Required work
When you find the line with "inst i v s).mergedC = s.mergedC := rfl" among the records below, reproduce it and each line after it exactly, ending with the line with "inst i v s).oldLarder = s.oldLarder := rfl".
─── Excerpted records ───
-- ==== Sys2Proof/Laws/State.lean ====
section
/-! SUPPORT. What each named update of the state leaves alone: one lemma for each field of the state and each update. -/

namespace Sys2Proof.Machine

open Sys2Proof

@[simp] theorem wrU_same_pending (f : Field) (u i v : Nat) (s : State) : (wrU f u i v s).pending = s.pending := rfl
@[simp] theorem wrU_same_variant (f : Field) (u i v : Nat) (s : State) : (wrU f u i v s).variant = s.variant := rfl
@[simp] theorem wrU_same_stage (f : Field) (u i v : Nat) (s : State) : (wrU f u i v s).stage = s.stage := rfl
@[simp] theorem wrU_same_d3hot (f : Field) (u i v : Nat) (s : State) : (wrU f u i v s).d3hot = s.d3hot := rfl
@[simp] theorem wrU_same_perst (f : Field) (u i v : Nat) (s : State) : (wrU f u i v s).perst = s.perst := rfl
@[simp] theorem wrU_same_core (f : Field) (u i v : Nat) (s : State) : (wrU f u i v s).core = s.core := rfl
@[simp] theorem wrU_same_time (f : Field) (u i v : Nat) (s : State) : (wrU f u i v s).time = s.time := rfl
@[simp] theorem wrU_same_stg (f : Field) (u i v : Nat) (s : State) : (wrU f u i v s).stg = s.stg := rfl
@[simp] theorem wrU_same_tblWritten (f : Field) (u i v : Nat) (s : State) : (wrU f u i v s).tblWritten = s.tblWritten := rfl
@[simp] theorem wrU_same_commit (f : Field) (u i v : Nat) (s : State) : (wrU f u i v s).commit = s.commit := rfl
@[simp] theorem wrU_same_latches (f : Field) (u i v : Nat) (s : State) : (wrU f u i v s).latches = s.latches := rfl
@[simp] theorem wrU_same_mem (f : Field) (u i v : Nat) (s : State) : (wrU f u i v s).mem = s.mem := rfl
@[simp] theorem wrU_same_poison (f : Field) (u i v : Nat) (s : State) : (wrU f u i v s).poison = s.poison := rfl
@[simp] theorem wrU_same_lineBusy (f : Field) (u i v : Nat) (s : State) : (wrU f u i v s).lineBusy = s.lineBusy := rfl
@[simp] theorem wrU_same_lastRing (f : Field) (u i v : Nat) (s : State) : (wrU f u i v s).lastRing = s.lastRing := rfl
@[simp] theorem wrU_same_newPoison (f : Field) (u i v : Nat) (s : State) : (wrU f u i v s).newPoison = s.newPoison := rfl
@[simp] theorem wrU_same_unmet (f : Field) (u i v : Nat) (s : State) : (wrU f u i v s).unmet = s.unmet := rfl
@[simp] theorem wrU_same_segTags (f : Field) (u i v : Nat) (s : State) : (wrU f u i v s).segTags = s.segTags := rfl
@[simp] theorem wrU_same_recent (f : Field) (u i v : Nat) (s : State) : (wrU f u i v s).recent = s.recent := rfl
@[simp] theorem wrU_same_lines (f : Field) (u i v : Nat) (s : State) : (wrU f u i v s).lines = s.lines := rfl
@[simp] theorem wrU_same_overs (f : Field) (u i v : Nat) (s : State) : (wrU f u i v s).overs = s.overs := rfl
@[simp] theorem wrU_same_opCount (f : Field) (u i v : Nat) (s : State) : (wrU f u i v s).opCount = s.opCount := rfl
@[simp] theorem wrU_same_arrs (f : Field) (u i v : Nat) (s : State) : (wrU f u i v s).arrs = s.arrs := rfl
@[simp] theorem wrU_same_dark (f : Field) (u i v : Nat) (s : State) : (wrU f u i v s).dark = s.dark := rfl
@[simp] theorem wrU_same_ledger (f : Field) (u i v : Nat) (s : State) : (wrU f u i v s).ledger = s.ledger := rfl
@[simp] theorem wrU_same_progBase (f : Field) (u i v : Nat) (s : State) : (wrU f u i v s).progBase = s.progBase := rfl
@[simp] theorem wrU_same_ledgerBase (f : Field) (u i v : Nat) (s : State) : (wrU f u i v s).ledgerBase = s.ledgerBase := rfl
@[simp] theorem wrU_same_drives (f : Field) (u i v : Nat) (s : State) : (wrU f u i v s).drives = s.drives := rfl
@[simp] theorem wrU_same_chains (f : Field) (u i v : Nat) (s : State) : (wrU f u i v s).chains = s.chains := rfl
@[simp] theorem wrU_same_queries (f : Field) (u i v : Nat) (s : State) : (wrU f u i v s).queries = s.queries := rfl
@[simp] theorem wrU_same_job (f : Field) (u i v : Nat) (s : State) : (wrU f u i v s).job = s.job := rfl
@[simp] theorem wrU_same_ptp (f : Field) (u i v : Nat) (s : State) : (wrU f u i v s).ptp = s.ptp := rfl
@[simp] theorem wrU_same_refreshed (f : Field) (u i v : Nat) (s : State) : (wrU f u i v s).refreshed = s.refreshed := rfl
@[simp] theorem wrU_same_refreshDue (f : Field) (u i v : Nat) (s : State) : (wrU f u i v s).refreshDue = s.refreshDue := rfl
@[simp] theorem wrU_same_drift (f : Field) (u i v : Nat) (s : State) : (wrU f u i v s).drift = s.drift := rfl
@[simp] theorem wrU_same_frames (f : Field) (u i v : Nat) (s : State) : (wrU f u i v s).frames = s.frames := rfl
@[simp] theorem wrU_same_selMaster (f : Field) (u i v : Nat) (s : State) : (wrU f u i v s).selMaster = s.selMaster := rfl
@[simp] theorem wrU_same_selState (f : Field) (u i v : Nat) (s : State) : (wrU f u i v s).selState = s.selState := rfl
@[simp] theorem wrU_same_bins (f : Field) (u i v : Nat) (s : State) : (wrU f u i v s).bins = s.bins := rfl
@[simp] theorem wrU_same_loads (f : Field) (u i v : Nat) (s : State) : (wrU f u i v s).loads = s.loads := rfl
@[simp] theorem wrU_same_loadCount (f : Field) (u i v : Nat) (s : State) : (wrU f u i v s).loadCount = s.loadCount := rfl
@[simp] theorem wrU_same_seqx (f : Field) (u i v : Nat) (s : State) : (wrU f u i v s).seqx = s.seqx := rfl
@[simp] theorem wrU_same_queues (f : Field) (u i v : Nat) (s : State) : (wrU f u i v s).queues = s.queues := rfl
@[simp] theorem wrU_same_tracker (f : Field) (u i v : Nat) (s : State) : (wrU f u i v s).tracker = s.tracker := rfl
@[simp] theorem wrU_same_aux (f : Field) (u i v : Nat) (s : State) : (wrU f u i v s).aux = s.aux := rfl
@[simp] theorem wrU_same_fault (f : Field) (u i v : Nat) (s : State) : (wrU f u i v s).fault = s.fault := rfl
@[simp] theorem wrU_same_power (f : Field) (u i v : Nat) (s : State) : (wrU f u i v s).power = s.power := rfl
@[simp] theorem wrU_same_shelf (f : Field) (u i v : Nat) (s : State) : (wrU f u i v s).shelf = s.shelf := rfl
@[simp] theorem wrU_same_mergedC (f : Field) (u i v : Nat) (s : State) : (wrU f u i v s).mergedC = s.mergedC := rfl
@[simp] theorem wrU_same_oldLarder (f : Field) (u i v : Nat) (s : State) : (wrU f u i v s).oldLarder = s.oldLarder := rfl
@[simp] theorem wrU_same_busy (f : Field) (u i v : Nat) (s : State) : (wrU f u i v s).busy = s.busy := rfl
@[simp] theorem wrU_same_stopAt (f : Field) (u i v : Nat) (s : State) : (wrU f u i v s).stopAt = s.stopAt := rfl
@[simp] theorem wrU_same_programDied (f : Field) (u i v : Nat) (s : State) : (wrU f u i v s).programDied = s.programDied := rfl
@[simp] theorem wrU_same_out (f : Field) (u i v : Nat) (s : State) : (wrU f u i v s).out = s.out := rfl
@[simp] theorem wrU_same_lossSampled (f : Field) (u i v : Nat) (s : State) : (wrU f u i v s).lossSampled = s.lossSampled := rfl
@[simp] theorem wrU_same_freeCtr (f : Field) (u i v : Nat) (s : State) : (wrU f u i v s).freeCtr = s.freeCtr := rfl

@[simp] theorem wr_same_pending (f : Field) (inst i v : Nat) (s : State) : (wr f inst i v s).pending = s.pending := rfl
@[simp] theorem wr_same_variant (f : Field) (inst i v : Nat) (s : State) : (wr f inst i v s).variant = s.variant := rfl
@[simp] theorem wr_same_stage (f : Field) (inst i v : Nat) (s : State) : (wr f inst i v s).stage = s.stage := rfl
@[simp] theorem wr_same_d3hot (f : Field) (inst i v : Nat) (s : State) : (wr f inst i v s).d3hot = s.d3hot := rfl
@[simp] theorem wr_same_perst (f : Field) (inst i v : Nat) (s : State) : (wr f inst i v s).perst = s.perst := rfl
@[simp] theorem wr_same_core (f : Field) (inst i v : Nat) (s : State) : (wr f inst i v s).core = s.core := rfl
@[simp] theorem wr_same_time (f : Field) (inst i v : Nat) (s : State) : (wr f inst i v s).time = s.time := rfl
@[simp] theorem wr_same_stg (f : Field) (inst i v : Nat) (s : State) : (wr f inst i v s).stg = s.stg := rfl
@[simp] theorem wr_same_tblWritten (f : Field) (inst i v : Nat) (s : State) : (wr f inst i v s).tblWritten = s.tblWritten := rfl
@[simp] theorem wr_same_commit (f : Field) (inst i v : Nat) (s : State) : (wr f inst i v s).commit = s.commit := rfl
@[simp] theorem wr_same_latches (f : Field) (inst i v : Nat) (s : State) : (wr f inst i v s).latches = s.latches := rfl
@[simp] theorem wr_same_mem (f : Field) (inst i v : Nat) (s : State) : (wr f inst i v s).mem = s.mem := rfl
@[simp] theorem wr_same_poison (f : Field) (inst i v : Nat) (s : State) : (wr f inst i v s).poison = s.poison := rfl
@[simp] theorem wr_same_lineBusy (f : Field) (inst i v : Nat) (s : State) : (wr f inst i v s).lineBusy = s.lineBusy := rfl
@[simp] theorem wr_same_lastRing (f : Field) (inst i v : Nat) (s : State) : (wr f inst i v s).lastRing = s.lastRing := rfl
@[simp] theorem wr_same_newPoison (f : Field) (inst i v : Nat) (s : State) : (wr f inst i v s).newPoison = s.newPoison := rfl
@[simp] theorem wr_same_unmet (f : Field) (inst i v : Nat) (s : State) : (wr f inst i v s).unmet = s.unmet := rfl
@[simp] theorem wr_same_segTags (f : Field) (inst i v : Nat) (s : State) : (wr f inst i v s).segTags = s.segTags := rfl
@[simp] theorem wr_same_recent (f : Field) (inst i v : Nat) (s : State) : (wr f inst i v s).recent = s.recent := rfl
@[simp] theorem wr_same_lines (f : Field) (inst i v : Nat) (s : State) : (wr f inst i v s).lines = s.lines := rfl
@[simp] theorem wr_same_overs (f : Field) (inst i v : Nat) (s : State) : (wr f inst i v s).overs = s.overs := rfl
@[simp] theorem wr_same_opCount (f : Field) (inst i v : Nat) (s : State) : (wr f inst i v s).opCount = s.opCount := rfl
@[simp] theorem wr_same_arrs (f : Field) (inst i v : Nat) (s : State) : (wr f inst i v s).arrs = s.arrs := rfl
@[simp] theorem wr_same_dark (f : Field) (inst i v : Nat) (s : State) : (wr f inst i v s).dark = s.dark := rfl
@[simp] theorem wr_same_ledger (f : Field) (inst i v : Nat) (s : State) : (wr f inst i v s).ledger = s.ledger := rfl
@[simp] theorem wr_same_progBase (f : Field) (inst i v : Nat) (s : State) : (wr f inst i v s).progBase = s.progBase := rfl
@[simp] theorem wr_same_ledgerBase (f : Field) (inst i v : Nat) (s : State) : (wr f inst i v s).ledgerBase = s.ledgerBase := rfl
@[simp] theorem wr_same_drives (f : Field) (inst i v : Nat) (s : State) : (wr f inst i v s).drives = s.drives := rfl
@[simp] theorem wr_same_chains (f : Field) (inst i v : Nat) (s : State) : (wr f inst i v s).chains = s.chains := rfl
@[simp] theorem wr_same_queries (f : Field) (inst i v : Nat) (s : State) : (wr f inst i v s).queries = s.queries := rfl
@[simp] theorem wr_same_job (f : Field) (inst i v : Nat) (s : State) : (wr f inst i v s).job = s.job := rfl
@[simp] theorem wr_same_ptp (f : Field) (inst i v : Nat) (s : State) : (wr f inst i v s).ptp = s.ptp := rfl
@[simp] theorem wr_same_refreshed (f : Field) (inst i v : Nat) (s : State) : (wr f inst i v s).refreshed = s.refreshed := rfl
@[simp] theorem wr_same_refreshDue (f : Field) (inst i v : Nat) (s : State) : (wr f inst i v s).refreshDue = s.refreshDue := rfl
@[simp] theorem wr_same_drift (f : Field) (inst i v : Nat) (s : State) : (wr f inst i v s).drift = s.drift := rfl
@[simp] theorem wr_same_frames (f : Field) (inst i v : Nat) (s : State) : (wr f inst i v s).frames = s.frames := rfl
@[simp] theorem wr_same_selMaster (f : Field) (inst i v : Nat) (s : State) : (wr f inst i v s).selMaster = s.selMaster := rfl
@[simp] theorem wr_same_selState (f : Field) (inst i v : Nat) (s : State) : (wr f inst i v s).selState = s.selState := rfl
@[simp] theorem wr_same_bins (f : Field) (inst i v : Nat) (s : State) : (wr f inst i v s).bins = s.bins := rfl
@[simp] theorem wr_same_loads (f : Field) (inst i v : Nat) (s : State) : (wr f inst i v s).loads = s.loads := rfl
@[simp] theorem wr_same_loadCount (f : Field) (inst i v : Nat) (s : State) : (wr f inst i v s).loadCount = s.loadCount := rfl
@[simp] theorem wr_same_seqx (f : Field) (inst i v : Nat) (s : State) : (wr f inst i v s).seqx = s.seqx := rfl
@[simp] theorem wr_same_queues (f : Field) (inst i v : Nat) (s : State) : (wr f inst i v s).queues = s.queues := rfl
@[simp] theorem wr_same_tracker (f : Field) (inst i v : Nat) (s : State) : (wr f inst i v s).tracker = s.tracker := rfl
@[simp] theorem wr_same_aux (f : Field) (inst i v : Nat) (s : State) : (wr f inst i v s).aux = s.aux := rfl
@[simp] theorem wr_same_fault (f : Field) (inst i v : Nat) (s : State) : (wr f inst i v s).fault = s.fault := rfl
@[simp] theorem wr_same_power (f : Field) (inst i v : Nat) (s : State) : (wr f inst i v s).power = s.power := rfl
@[simp] theorem wr_same_shelf (f : Field) (inst i v : Nat) (s : State) : (wr f inst i v s).shelf = s.shelf := rfl
@[simp] theorem wr_same_mergedC (f : Field) (inst i v : Nat) (s : State) : (wr f inst i v s).mergedC = s.mergedC := rfl
@[simp] theorem wr_same_oldLarder (f : Field) (inst i v : Nat) (s : State) : (wr f inst i v s).oldLarder = s.oldLarder := rfl
@[simp] theorem wr_same_busy (f : Field) (inst i v : Nat) (s : State) : (wr f inst i v s).busy = s.busy := rfl
@[simp] theorem wr_same_stopAt (f : Field) (inst i v : Nat) (s : State) : (wr f inst i v s).stopAt = s.stopAt := rfl
@[simp] theorem wr_same_programDied (f : Field) (inst i v : Nat) (s : State) : (wr f inst i v s).programDied = s.programDied := rfl
@[simp] theorem wr_same_out (f : Field) (inst i v : Nat) (s : State) : (wr f inst i v s).out = s.out := rfl
@[simp] theorem wr_same_lossSampled (f : Field) (inst i v : Nat) (s : State) : (wr f inst i v s).lossSampled = s.lossSampled := rfl
@[simp] theorem wr_same_freeCtr (f : Field) (inst i v : Nat) (s : State) : (wr f inst i v s).freeCtr = s.freeCtr := rfl
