theorem runView_finishConversion : runView die p (finishConversion die p n codes tripped s) = (s.core, none) := by
  rw [finishConversion_eq]
  split
  · exact (runView_endCycle die p n _).trans (runView_conversionCounted die p _ s)
  · exact runView_conversionCounted die p _ s

/-- The end of a cycle leaves the position and the count of conversions. -/
theorem finishConversion_counted {m : Nat} (hm : m = F.ag_SWEEP_POS.fid ∨ m = F.ag_SWEEP_DONE.fid) :
    FieldKept m (conversionCounted die p (measured die p codes tripped s) s) (finishConversion die p n codes tripped s) := by
  rw [finishConversion_eq]
  split
  · exact endCycle_fld die p n _ (by obtain rfl | rfl := hm <;> decide) (FieldKept.refl m _)
  · exact FieldKept.refl m _

theorem finishConversion_variant : (finishConversion die p n codes tripped s).variant =
    (conversionCounted die p (measured die p codes tripped s) s).variant := by
  rw [finishConversion_eq]
  split
  · exact (endCycle_kept die p n _ (Kept.refl _)).variant
  · rfl

theorem finishConversion_pos : sweepPos (finishConversion die p n codes tripped s) die p = (sweepPos s die p + 1) % 1600 :=
  (rdA_of_fieldKept (finishConversion_counted die p n codes tripped s (.inl rfl)) (finishConversion_variant die p n codes tripped s)
    (by decide) die p 0).trans (conversionCounted_pos die p _ s)

theorem finishConversion_done {g : Nat} (h : groupFor s die p = some g) :
    rd (finishConversion die p n codes tripped s) F.ag_SWEEP_DONE g 0 =
      (rd s F.ag_SWEEP_DONE g 0 + 1) % 2 ^ F.ag_SWEEP_DONE.width :=
  (rd_of_fieldKept (finishConversion_counted die p n codes tripped s (.inr rfl)) (finishConversion_variant die p n codes tripped s)
    (by decide) g 0).trans (conversionCounted_done die p _ s h)

theorem finishConversion_spare (h : groupFor s die p = none) :
    FieldKept F.ag_SWEEP_DONE.fid s (finishConversion die p n codes tripped s) :=
  (conversionCounted_spare die p _ s h).trans (finishConversion_counted die p n codes tripped s (.inr rfl))

theorem finishConversion_sequencers : SequencersKept s (finishConversion die p n codes tripped s) :=
  sequencersKept_of_fields (finishConversion_kept die p n codes tripped s (Kept.refl s)).variant
    (finishConversion_fld die p n codes tripped s (by decide) (FieldKept.refl _ s))
    (finishConversion_fld die p n codes tripped s (by decide) (FieldKept.refl _ s))

end Finish

/-! ### The sweep's commands -/

theorem sweepOf_modSweep (die p : Nat) (f : SweepX → SweepX) (s : State) : sweepOf (modSweep die p f s) die p = f (sweepOf s die p) := by
  rw [sweepOf, modSweep, arrX_setArrX]
  rfl

theorem sweepOf_advanceTo (c die p : Nat) (s : State) : sweepOf (advanceTo c s) die p = sweepOf s die p := rfl

theorem sweepConversionStart_completes {die p ap : Nat} {s : State} (hlive : arrayLive s die p = true) (hcore : s.core ≤ 32 * ap)
    (hrun : (sweepOf s die p).run = none) (hallowed : sweepAllowed s die p = true)
    (hfree : foregroundFree s die p ap = true) (htakes : writeTakes s die p ap = false) :
    Completes (.sweepConversionStart die p ap) s fun t =>
      t.core = 32 * ap ∧ (sweepOf t die p).run = some ap ∧ MemKept s t ∧ FieldsKept [] s t := by
  have hstarts : (arrayLive s die p && decide (s.core ≤ 32 * ap) && (sweepOf s die p).run.isNone && sweepAllowed s die p &&
      foregroundFree s die p ap && !writeTakes s die p ap) = true := by
    simp [hlive, hcore, hrun, hallowed, hfree, htakes]
  refine ⟨_, by rw [exec, execSweepConversionStart, if_pos hstarts], ?_, ?_, ?_, fun n _ => ?_⟩
  · exact advanceTo_core hcore
  · rw [sweepOf_advanceTo, sweepOf_modSweep]
  · exact advanceTo_mem _ _ (modSweep_mem _ _ _ _ (MemKept.refl s))
  · exact advanceTo_fld _ _ _ (modSweep_fld _ _ _ _ _ (FieldKept.refl n s))

/-- A write slot of the array began during the five alignment periods of a conversion. -/
def sweepAborted (s : State) (die p n : Nat) : Bool := (List.range 5).any fun k => writeSlotStart s die p (n + k + 1)

/-- The conversion is dropped, and counted as aborted. -/
def abortConversion (die p : Nat) (s : State) : State :=
  sat F.ag_SWEEP_ABORTS (pageInst s die p) 0 1 (modSweep die p (fun x => { x with run := none }) s)

theorem exec_sweepConversionDone {die p n : Nat} {s : State} (codes : List (Nat × Int)) (tripped : List Nat)
    (h : (sweepOf s die p).run = some n) : exec (.sweepConversionDone die p codes tripped) s =
      .next (if sweepAborted s die p n then abortConversion die p (advanceTo (32 * (n + 5)) s)
        else finishConversion die p n codes tripped (advanceTo (32 * (n + 5)) s)) := by
  rw [exec, execSweepConversionDone, h]
  rfl

theorem abortConversion_spec (die p : Nat) (s : State) :
    let t := abortConversion die p s
    runView die p t = (s.core, none) ∧ rd t F.ag_SWEEP_ABORTS (pageInst s die p) 0 =
      min (rd s F.ag_SWEEP_ABORTS (pageInst s die p) 0 + 1) (fieldMax F.ag_SWEEP_ABORTS) ∧
      sweepPos t die p = sweepPos s die p ∧ MemKept s t ∧ SequencersKept s t := by
  have hfld (m : Nat) (hm : [9, 10, 11, 43].contains m = false) : FieldKept m s (abortConversion die p s) :=
    sat_fld _ _ _ _ _ (by rintro rfl; exact absurd hm (by decide)) (sub_ne _ _ (by decide) hm)
      (modSweep_fld _ _ _ _ _ (FieldKept.refl m s))
  have hv : (abortConversion die p s).variant = s.variant := sat_same_variant _ _ _ _ _
  refine ⟨?_, rd_sat _ _ _ _ _ (by decide), rdA_of_fieldKept (hfld _ (by decide)) hv (by decide) die p 0,
    sat_mem _ _ _ _ _ (modSweep_mem _ _ _ _ (MemKept.refl s)), sequencersKept_of_fields hv (hfld _ (by decide)) (hfld _ (by decide))⟩
  rw [abortConversion, runView_of_bare die p (bare_sat _ _ _ _ _)]
  exact Prod.ext rfl (congrArg SweepX.run (sweepOf_modSweep die p _ s))

theorem sweepConversionDone_completes {die p n : Nat} {s : State} (codes : List (Nat × Int)) (tripped : List Nat)
    (h : (sweepOf s die p).run = some n) : Completes (.sweepConversionDone die p codes tripped) s fun t =>
      t.core = max s.core (32 * (n + 5)) ∧ (sweepOf t die p).run = none ∧
      (sweepAborted s die p n = true → rd t F.ag_SWEEP_ABORTS (pageInst s die p) 0 =
          min (rd s F.ag_SWEEP_ABORTS (pageInst s die p) 0 + 1) (fieldMax F.ag_SWEEP_ABORTS) ∧
        sweepPos t die p = sweepPos s die p) ∧
      (sweepAborted s die p n = false → sweepPos t die p = (sweepPos s die p + 1) % 1600 ∧
        (∀ g, groupFor s die p = some g →
          rd t F.ag_SWEEP_DONE g 0 = (rd s F.ag_SWEEP_DONE g 0 + 1) % 2 ^ F.ag_SWEEP_DONE.width) ∧
        (groupFor s die p = none → FieldKept F.ag_SWEEP_DONE.fid s t)) ∧ MemKept s t ∧ SequencersKept s t := by
  have hexec := exec_sweepConversionDone codes tripped h
  have hcore : (advanceTo (32 * (n + 5)) s).core = max s.core (32 * (n + 5)) := Nat.max_comm _ _
  have hmem : MemKept s (advanceTo (32 * (n + 5)) s) := advanceTo_mem _ _ (MemKept.refl s)
  cases hab : sweepAborted s die p n with
  | true =>
    rw [hab, if_pos rfl] at hexec
    obtain ⟨hview, hcount, hpos, hm, hseq⟩ := abortConversion_spec die p (advanceTo (32 * (n + 5)) s)
    obtain ⟨hc, hr⟩ := Prod.mk.inj hview
    exact ⟨_, hexec, hc.trans hcore, hr, fun _ => ⟨hcount, hpos⟩, fun hno => absurd hno (by simp), hmem.trans hm,
      ⟨hseq.regs, hseq.preds⟩⟩
  | false =>
    rw [hab, if_neg Bool.false_ne_true] at hexec
    obtain ⟨hc, hr⟩ := Prod.mk.inj (runView_finishConversion die p n codes tripped (advanceTo (32 * (n + 5)) s))
    have hseq := finishConversion_sequencers die p n codes tripped (advanceTo (32 * (n + 5)) s)
    refine ⟨_, hexec, hc.trans hcore, hr, fun hyes => absurd hyes (by simp), fun _ => ⟨finishConversion_pos die p n codes tripped _,
      fun g hg => finishConversion_done die p n codes tripped _ hg, fun hg => ?_⟩,
      finishConversion_mem die p n codes tripped _ hmem, ⟨hseq.regs, hseq.preds⟩⟩
    exact (advanceTo_fld _ _ _ (FieldKept.refl _ s)).trans (finishConversion_spare die p n codes tripped _ hg)

/-! ### The swap of a table (R82) -/

/-- One column of the standby table becomes current. -/
def installColumn (die p : Nat) (s : State) (j : Nat) : State :=
  let s := wrA F.ag_TRIM_CUR die p j (rdA s F.ag_TRIM_STBY die p j) s
  if rdA s F.ag_STBY_MEASURED die p j = 1 then wrA F.ag_COLSUM_CUR die p j (rdA s F.ag_COLSUM_STBY die p j) s else s

/-- The columns before `n` do. -/
def installColumns (die p n : Nat) (s : State) : State := (List.range n).foldl (installColumn die p) s

theorem installTable_eq (die p : Nat) (s : State) :
    installTable die p s = sat F.ag_TABLE_SWAPS (pageInst (confirmColumns die p (installColumns die p 512 s)) die p) 0 1
      (wrA F.ag_STANDBY_READY die p 0 0 (confirmColumns die p (installColumns die p 512 s))) := rfl

section Install

variable (die p : Nat) (s : State)

theorem installColumn_fld (j : Nat) {n : Nat} {s0 : State} (hn : [52, 54].contains n = false) (h : FieldKept n s0 s) :
    FieldKept n s0 (installColumn die p s j) := by
  have hne {f : Field} (hf : [52, 54].contains f.fid = true) : f.fid ≠ n := by
    rintro rfl
    rw [hf] at hn
    cases hn
  unfold installColumn
  dsimp only
  split
  · exact wrA_fld _ _ _ _ _ _ (hne (by decide)) (wrA_fld _ _ _ _ _ _ (hne (by decide)) h)
  · exact wrA_fld _ _ _ _ _ _ (hne (by decide)) h

theorem installColumn_variant (j : Nat) : (installColumn die p s j).variant = s.variant := by
  unfold installColumn
  dsimp only
  split <;> rfl

theorem installColumn_trim (j : Nat) :
    rdA (installColumn die p s j) F.ag_TRIM_CUR die p j = rdA s F.ag_TRIM_STBY die p j % 2 ^ F.ag_TRIM_CUR.width := by
  unfold installColumn
  dsimp only
  split
  · rw [rdA_wrA_other _ _ _ _ (.inl (by decide)), rdA_wrA_self]
  · exact rdA_wrA_self _ _ _ _ _ _

theorem installColumn_sum (j : Nat) : rdA (installColumn die p s j) F.ag_COLSUM_CUR die p j =
    if rdA s F.ag_STBY_MEASURED die p j = 1 then rdA s F.ag_COLSUM_STBY die p j % 2 ^ F.ag_COLSUM_CUR.width
    else rdA s F.ag_COLSUM_CUR die p j := by
  have hother {g : Field} (hg : g.fid ≠ F.ag_TRIM_CUR.fid) (v : Nat) : rdA (wrA F.ag_TRIM_CUR die p j v s) g die p j =
      rdA s g die p j := rdA_wrA_other _ _ _ _ (.inl hg)
  unfold installColumn
  dsimp only
  rw [hother (by decide), hother (by decide)]
  split
  · exact rdA_wrA_self _ _ _ _ _ _
  · exact hother (by decide) _

theorem installColumn_other {f : Field} {j j' : Nat} (h : j' ≠ j) : rdA (installColumn die p s j) f die p j' = rdA s f die p j' := by
  unfold installColumn
  dsimp only
  split
  · rw [rdA_wrA_other _ _ _ _ (.inr h), rdA_wrA_other _ _ _ _ (.inr h)]
  · exact rdA_wrA_other _ _ _ _ (.inr h)

theorem installColumns_fld (n : Nat) {m : Nat} (hm : [52, 54].contains m = false) : FieldKept m s (installColumns die p n s) :=
  FieldKept.foldl _ (fun t j h => installColumn_fld die p t j hm h) (FieldKept.refl m s)

theorem installColumns_variant (n : Nat) : (installColumns die p n s).variant = s.variant :=
  foldl_same State.variant (fun t j => installColumn_variant die p t j) _ _

theorem installColumns_succ (n : Nat) : installColumns die p (n + 1) s = installColumn die p (installColumns die p n s) n := by
  rw [installColumns, List.range_succ, List.foldl_append]
  rfl

/-- What the table that awaits its swap holds stays as it is, and so does every column still to come. -/
theorem rdA_installColumns {f : Field} {n j : Nat} (hf : f.fid ≠ F.ag_PROG_COUNT.fid)
    (h : [52, 54].contains f.fid = false ∨ n ≤ j) : rdA (installColumns die p n s) f die p j = rdA s f die p j := by
  obtain hfld | hj := h
  · exact rdA_of_fieldKept (installColumns_fld die p s n hfld) (installColumns_variant die p s n) hf die p j
  · induction n with
    | zero => rfl
    | succ n ih => rw [installColumns_succ, installColumn_other _ _ _ (by omega), ih (by omega)]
───
Task output
@[simp] theorem wr_same_mergedC (f : Field) (inst i v : Nat) (s : State) : (wr f inst i v s).mergedC = s.mergedC := rfl
@[simp] theorem wr_same_oldLarder (f : Field) (inst i v : Nat) (s : State) : (wr f inst i v s).oldLarder = s.oldLarder := rfl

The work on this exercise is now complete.